▸ WHAT NEEDS TO BE DONE
The reply to the records below should contain exactly the lines from the line with "def State.answered (s" through the line with "def Ctx.dueNext (k", and nothing besides.

....

-- ==== Sys2Proof/Safety.lean ====
section
/-!
DEFINITION. The terms in which claims about the device are made: what a slot leaves when it runs, where a scalar field
names a plain register, and the invariant of the memories that every step keeps.
-/

namespace Sys2Proof.Machine

/-! ### Scalar fields -/

/-- The scalar register of a cluster (R10, R40). -/
def Ctx.scalar (k : Ctx) (c : Cl) (a : BitVec 5) : Reg :=
  match c with
  | .x => k.regs.rx a
  | .y => k.regs.ry a

/-- Whether a scalar field names the register itself, and not a FIFO that is bound to it (R363). -/
def Ctx.plain (k : Ctx) (c : Cl) (a : BitVec 5) : Prop := c = .y → k.fifoOf a = none

/-- A result in a scalar register of a cluster. -/
def Result.scalar (c : Cl) (d : BitVec 5) (r : Reg) : Result :=
  match c with
  | .x => .x d r
  | .y => .y d r

/-- The low n bits of a value, sign-extended to 64 (R85). -/
def narrow (n : Nat) (v : W64) : W64 := (v.setWidth n).signExtend 64

/-! ### What a slot leaves -/

/-- The device with one more exact result of the register files in flight in the running context (R13). -/
def State.exactly (s : State) (r : Result) (lat : Nat) : State := s.setHere (s.here.addFlight s.scripted r lat false false none none)

/-- The device with one more elastic result in flight in the running context (R20). -/
def State.elastically (s : State) (r : Result) (lat : Nat) : State := s.setHere (s.here.addFlight s.scripted r lat true false none none)

/-- The device with one more exact result of another unit in flight in the running context (R17). -/
def State.answered (s : State) (r : Result) (lat : Nat) : State := s.setHere (s.here.addFlight s.scripted r lat false true none none)

/-- The trap of a class that a slot kind raises with a detail (R327, R332, R333). -/
def bundleTrap (cls : Nat) (k : SlotKind) (info : Nat) : TrapRec := ⟨cls, k.code, BitVec.ofNat 64 info, false, none⟩

/-- A branch of the running context is taken, with its three delay bundles still to issue (R93). -/
def State.branched (s : State) (target : W64) : State := s.setHere { s.here with branch := some (target, 3) }

/-- The target of an offset in units of 16 bytes, from the bundle's address rounded down to 16 (R56). -/
def offsetTarget (pc off : W64) : W64 := (pc &&& ~~~(15 : W64)) + off <<< 4

/-- A context after a handler's last bundle: one cycle older, with every result in flight visible (R282, R335). -/
def Ctx.settled (k : Ctx) : Ctx := k.count.drainFlight

/-- The results that become visible as a context reaches its next cycle, in issue order: their latency ends by then and they have
arrived (R13, R20). -/
def Ctx.dueNext (k : Ctx) : List Flight := k.flight.filter fun f => decide (f.left ≤ 1) && f.arrived && !f.landed

/-- What those of one destination bring, in issue order. -/
def Ctx.reaching {α : Type} (k : Ctx) (sel : Result → Option α) : List α := k.dueNext.filterMap fun f => sel f.res

/-- The last of the values that reach a register in one cycle, or the old one where none does (R14). -/
def latest {α : Type} (old : α) (vs : List α) : α := vs.getLast?.getD old

/-! ### The registers that a slot word names (R22) -/

/-- The numbers by which the group rule knows registers: the file times 64 plus the register. x0, y0, p0 and k0 are none, nor is a y register
that names a bound FIFO (R22, R40, R363). -/
def xNamed (a : BitVec 5) : List Nat := if a = 0 then [] else [a.toNat]
def yNamed (a : BitVec 5) : List Nat := if a = 0 then [] else [64 + a.toNat]
def pNamed (a : BitVec 4) : List Nat := if a = 0 then [] else [128 + a.toNat]
def kNamed (a : BitVec 4) : List Nat := if a = 0 then [] else [384 + a.toNat]
def vNamed (a : BitVec 5) : List Nat := [192 + a.toNat]
def scNamed (a : BitVec 4) : List Nat := [256 + a.toNat]
def hNamed (a : BitVec 4) : List Nat := [320 + a.toNat]
def wNamed (a : BitVec 3) : List Nat := [576 + a.toNat]

/-- The same for a register field of the Y slot, or for T of an L slot, where a bound FIFO is no register (R363). -/
def Ctx.named (k : Ctx) (c : Cl) (a : BitVec 5) : List Nat :=
  match c with
  | .x => xNamed a
  | .y => if k.fifoOf a = none then yNamed a else []

/-- The four y registers of a quad (R51). -/
def quadNamed (q : BitVec 3) : List Nat := yNamed (quad q 0) ++ yNamed (quad q 1) ++ yNamed (quad q 2) ++ yNamed (quad q 3)

/-- What a slot word reads and writes for the group rule: its predicate, and the registers of its fields (R22). -/
def Ctx.uses (k : Ctx) (g : Guard) (i : Instr) (reads writes : List Nat) : Prop :=
  ∀ n, (n ∈ (wordUses k i).reads ↔ n ∈ pNamed g.pred ∨ n ∈ reads) ∧ (n ∈ (wordUses k i).writes ↔ n ∈ writes)

/-! ### Loads and stores of the running context -/

/-- Nothing keeps a load or a store of the running context waiting: its stores and its loads of other units are performed, and no
matrix command nor other command with an access of a class is in progress (R166, R231, R235, R239, R243); the steps of the device come
by themselves and its L1 holds no line. -/
structure State.Quiet (s : State) : Prop where
  stores : s.here.stores = []
  loads : ∀ cls, s.here.late cls = false
  mcmds : s.mcmds = []
  ecmds : ∀ c ∈ s.ecmds, c.ctx = s.cur → c.toAccess = none
  scripted : s.scripted = false
  lines : s.lines = []

/-- The address of a local access (R107, R151, R168). -/
def localAddr {n : Nat} (y : W64) (scale : Nat) (off : BitVec n) : Nat := (y + off.signExtend 64 * BitVec.ofNat 64 scale).toNat

/-- The bytes of the running context's scratchpad. -/
def State.spadBytes (s : State) (addr n : Nat) : List Byte := readCells s.mem (spadKey (clusterOf s.cur) addr) n

/-- A local range of n bytes that is aligned and lies in the allotment and in the window (R28). -/
def State.localOk (s : State) (addr align n : Nat) : Prop :=
  addr % align = 0 ∧ s.here.spBase ≤ addr ∧ addr + n ≤ s.here.spBase + s.here.spSize ∧ addr + n ≤ Config.windowSize

/-- The device after a store to the running context's scratchpad is performed, in granules of `g` bytes (R233, R240). -/
def State.spadStored (s : State) (g addr : Nat) (bs : List Byte) : State :=
  performParts s (coreOf s.cur) s.here.sr.tenant (partsOf g (spadKey (clusterOf s.cur) addr) none bs)

/-- The checks of R217 on an access of n bytes, aligned to a, at offset o of a page, for a load or a store, but for the class of a load; and,
for a loft page, that the bytes lie in an extent of the tenant whose plane is not lost (R374, R379). -/
def State.pageOk (s : State) (h : Handle) (o n a : Nat) (isLoad : Bool) : Prop :=
  h.valid = true ∧ (if isLoad then h.perm.getLsbD 2 = true else h.perm.getLsbD 1 = true) ∧ o % a = 0 ∧
  o + n ≤ pageBytes h.size ∧
  (h.tgt = 1 → s.lostPlane h o n s.here.sr.tenant isLoad = none ∧
    (s.extentOf h.plane.toNat (h.ppn.toNat * 65536 + o) n s.here.sr.tenant).isSome = true)

/-- The first check of R217 that an access of n bytes, aligned to a, at offset o of a page fails, with its class and detail; nothing is
said of an access that passes them. -/
def Handle.fails (h : Handle) (hn : BitVec 4) (o n a : Nat) (isLoad : Bool) (raises : Nat → Nat → Prop) : Prop :=
  let granted : Prop := if isLoad then h.perm.getLsbD 2 = true ∧ h.lclass ≠ 0 else h.perm.getLsbD 1 = true
  (h.valid = false → raises 7 hn.toNat) ∧ (h.valid = true → ¬ granted → raises 5 (o % 2 ^ 52)) ∧
  (h.valid = true → granted → o % a ≠ 0 → raises 6 (o % 2 ^ 52)) ∧
  (h.valid = true → granted → o % a = 0 → pageBytes h.size < o + n → raises 5 (o % 2 ^ 52))

/-- The bytes a page holds, through its view, or on the plane that serves the extent (R217, R226, R377). -/
def State.pageHolds (s : State) (h : Handle) (o n : Nat) : List Byte :=
  if h.tgt = 1 then readCells s.mem (s.loftRead h o n s.here.sr.tenant) n else h.read s.mem o n

/-- The device with a result of a page's load in flight: bound(class) after its issue at the earliest; a host page answers by a step of
its own (R15, R16, R219), and what is not HBM can be made again (R335). -/
def State.bringing (s : State) (r : Result) (h : Handle) (again : Redo) : State :=
  if h.tgt = 0 then s.elastically r (Config.bound h.lclass.toNat)
  else if h.tgt = 2 then s.setHere (s.here.addLate r (Config.bound h.lclass.toNat) true again)
  else s.setHere (s.here.addFlight s.scripted r (Config.bound h.lclass.toNat) true false none (some again))

/-- The device with a load of a page in flight in one register, in its class (R231). -/
def State.loading (s : State) (cls : BitVec 4) (r : Result) (h : Handle) (o n p : Nat) (form : LoadForm) : State :=
  s.bringing r h (.load cls s.here.sr.acyc.toNat h o n p form)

....

▸ EXERCISE RESPONSE
def State.answered (s : State) (r : Result) (lat : Nat) : State := s.setHere (s.here.addFlight s.scripted r lat false true none none)

/-- The trap of a class that a slot kind raises with a detail (R327, R332, R333). -/
def bundleTrap (cls : Nat) (k : SlotKind) (info : Nat) : TrapRec := ⟨cls, k.code, BitVec.ofNat 64 info, false, none⟩

/-- A branch of the running context is taken, with its three delay bundles still to issue (R93). -/
def State.branched (s : State) (target : W64) : State := s.setHere { s.here with branch := some (target, 3) }

/-- The target of an offset in units of 16 bytes, from the bundle's address rounded down to 16 (R56). -/
def offsetTarget (pc off : W64) : W64 := (pc &&& ~~~(15 : W64)) + off <<< 4

/-- A context after a handler's last bundle: one cycle older, with every result in flight visible (R282, R335). -/
def Ctx.settled (k : Ctx) : Ctx := k.count.drainFlight

/-- The results that become visible as a context reaches its next cycle, in issue order: their latency ends by then and they have
arrived (R13, R20). -/
def Ctx.dueNext (k : Ctx) : List Flight := k.flight.filter fun f => decide (f.left ≤ 1) && f.arrived && !f.landed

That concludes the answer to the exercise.